= Alfred McMinn =

English football manager

Alfred McMinn, was an English manager for Southampton F.C. from August 1896 to May 1897.

In the spring of 1895, McMinn (then a club committee member) accompanied Charles Robson on a trip to the Potteries to recruit players. McMinn was a native of Staffordshire and was "most persuasive on his home turf". On this trip, Robson and McMinn signed six players: Jack Farrell, Samuel Meston and Willie Naughton from Stoke, Watty Keay from Derby County, Joe Turner from Dresden United and Alf Wood from Burslem Port Vale, as well as recruiting Stoke's long-serving trainer, Bill Dawson. The Saints committee were anxious to secure their services and signed them before the English Football League season was over. Port Vale and Stoke lodged a complaint with the Football Association about "poaching", and an emergency FA meeting was held at Sheffield, resulting in the Saints being severely censured for negligence. St Mary's were ordered to pay their own costs, plus £4 6s 3d to Stoke and £1 13s to Port Vale. McMinn was suspended for a year and Dawson for a month. Wood's registration with St Mary's was cancelled (shortly afterwards he moved to Stoke).

During the summer of 1896, Robson resigned his position as secretary in order to concentrate on his cricket career, being replaced by McMinn (having served his twelve months' suspension), with Er Arnfield as his assistant. McMinn led the side to their best season since their foundation, winning the Southern League title at the third attempt and into the Second Round of the FA Cup.

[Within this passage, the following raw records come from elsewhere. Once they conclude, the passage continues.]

-- ==== Sys2Proof/Tests/Slice0.lean ====
section
/-! SUPPORT. Tests: an ill-formed term for each check of WellFormed, the worked examples of the spec, and for each
statement of Certificates/Slice0/Obligations.lean a state and operands that meet its hypotheses, clause by clause. -/

namespace Sys2Proof.Tests

set_option Elab.async false

open Sys2Proof Sys2Proof.Machine Sys2Proof.Laws

/-! ### Helpers -/

/-- A command has a next state, and that state has a property. -/
def ends (o : Out) (p : State → Bool) : Bool :=
  match o with
  | .next t => p t
  | _ => false

/-- A step goes on. -/
def goesOnB (s : State) : Bool := ends (step s) fun _ => true

/-- A write window over the first 16 MiB of host memory. -/
def window : Window := { base := 0, len := 0x1000000, en := true }

/-- A booted module: link up, half A the lead, a Gatehouse window, every set-up field at its reset value. -/
def up : State :=
  { State.reset with
    pwr := { railsOn := true }
    mgt := { ready := true }
    hif := { linkUp := true }
    halves := [{ leads := some 1 }, {}]
    rel := { lease := { holder := 0, epoch := 1 } }
    sec := { windows := window :: List.replicate 31 {} } }

/-- A doorbell's data: INDEX and flags, and the DB_CRC over ring and word. -/
def dbData (r w : Nat) : DWord := BitVec.ofNat 64 w ||| ((crc32c (toLe r 4 ++ toLe w 4)).setWidth 64 <<< 32)

/-- A descriptor of a length with an opcode, VER 1, an index and other fields: (offset, length, value). -/
def mkDesc (len opc idx : Nat) (fields : List (Nat × Nat × Nat)) : List Byte :=
  let d := putAt (putAt (putAt (zeros len) 0 (toLe opc 2)) 2 [1]) 0x10 (toLe idx 4)
  let d := fields.foldl (fun d f => putAt d f.1 (toLe f.2.2 f.2.1)) d
  withCrc (d.take (len - 4))

/-- A descriptor posted on a ring. -/
def post (r : Nat) (d : List Byte) (s : State) : State :=
  s.modRing r fun g => { g with en := true, posted := [{ idx := 0, bytes := d }] }

/-- A job in progress. -/
def jobOf (d : List Byte) : Job := { posted := { idx := 0, bytes := d } }

/-- A state in which a job runs. -/
def busy : State := { up with job := { up.job with cur := some (jobOf (zeros 256)) } }

/-- A message in the receive queue of a port. -/
def withMsg (p vc : Nat) (x : Msg) (s : State) : State := s.modPort p fun q => { q with rxMsgs := [(vc, x)] }

/-! ### Rings and the host interface -/

/-- StepRunsTheFront: a command in front, and an empty queue. -/
theorem test_step : ends (step { up with pending := [.bankReady] }) (fun t => t.pending == []) = true ∧
    State.reset.pending = [] := by decide +kernel

/-- StepKeepsMemoryCanonical, StepKeepsFieldsInRange: states that meet the invariants, and a step from them. -/
theorem test_invariants : up.mem.wf = true ∧ up.shaped = true ∧ up.fieldsOk = true ∧ goesOnB up = true := by decide +kernel

/-- A descriptor ring with 640 free slots: the doorbell example of 10_host_interface.md. -/
def dbState : State := up.modRing 6 fun g => { g with en := true, ci := 0xFFFF80, last := 0x100, log2s := 10 }

/-- Doorbells, clause 1: an INDEX that fills the ring. -/
theorem test_doorbell : dbState.hostUp = true ∧ (dbState.ring 6).en = true ∧ (dbState.ring 6).halted = false ∧
    ends (exec (.doorbell 6 (dbData 6 0x380)) dbState) (fun t => (t.ring 6).last == 0x380) = true := by decide +kernel

/-- Doorbells, clause 2: reasons 1, 5, 2, 3 and 4, the last at the first INDEX beyond the free slots. -/
theorem test_doorbell_rejected :
    let bad := fun (d : DWord) (s : State) => ends (exec (.doorbell 6 d) s) fun t =>
      t.hif.dbBad == 1 && (t.ring 6).last == 0x100 && (t.ring 32).evq.length == 1
    bad 0x101 dbState = true ∧ bad (dbData 6 0x2000101) dbState = true ∧ bad (dbData 6 0x1000101) dbState = true ∧
    bad (dbData 6 0x101) (dbState.modRing 6 fun g => { g with en := false }) = true ∧
    ends (exec (.doorbell 6 (dbData 6 0x381)) dbState) (fun t => t.hif.dbReject == 1 && (t.ring 6).last == 0x100) = true := by
  decide +kernel

/-- An event ring with three records written and none consumed. -/
def evState : State := up.modRing 32 fun g => { g with en := true, ci := 3, last := 0 }

/-- Doorbells, clause 3: INDEX at W, with ARM, and past W. -/
theorem test_event_doorbell : evState.hostUp = true ∧
    ends (exec (.eventDoorbell 32 (dbData 32 3)) evState) (fun t => (t.ring 32).last == 3) = true ∧
    ends (exec (.eventDoorbell 32 (dbData 32 0x1000003)) evState) (fun t => (t.ring 32).armed) = true ∧
    ends (exec (.eventDoorbell 32 (dbData 32 4)) evState) (fun t => (t.ring 32).last == 0 && t.hif.dbReject == 1) = true := by
  decide +kernel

After one season in charge of the Saints, McMinn stepped down from day-to-day involvement with the team, with Arnfield replacing him. In July 1897, McMinn became the Hon. Secretary of the newly formed Southampton Football & Athletic Company Limited. He remained on the board of the limited company until he resigned in the summer of 1900.

==Honours==
Southampton
- Southern League champions: 1896–97

==Bibliography==
- Chalk, Gary (1987). "Saints – A complete record"
- Juson, Dave (2001). "Full-Time at The Dell"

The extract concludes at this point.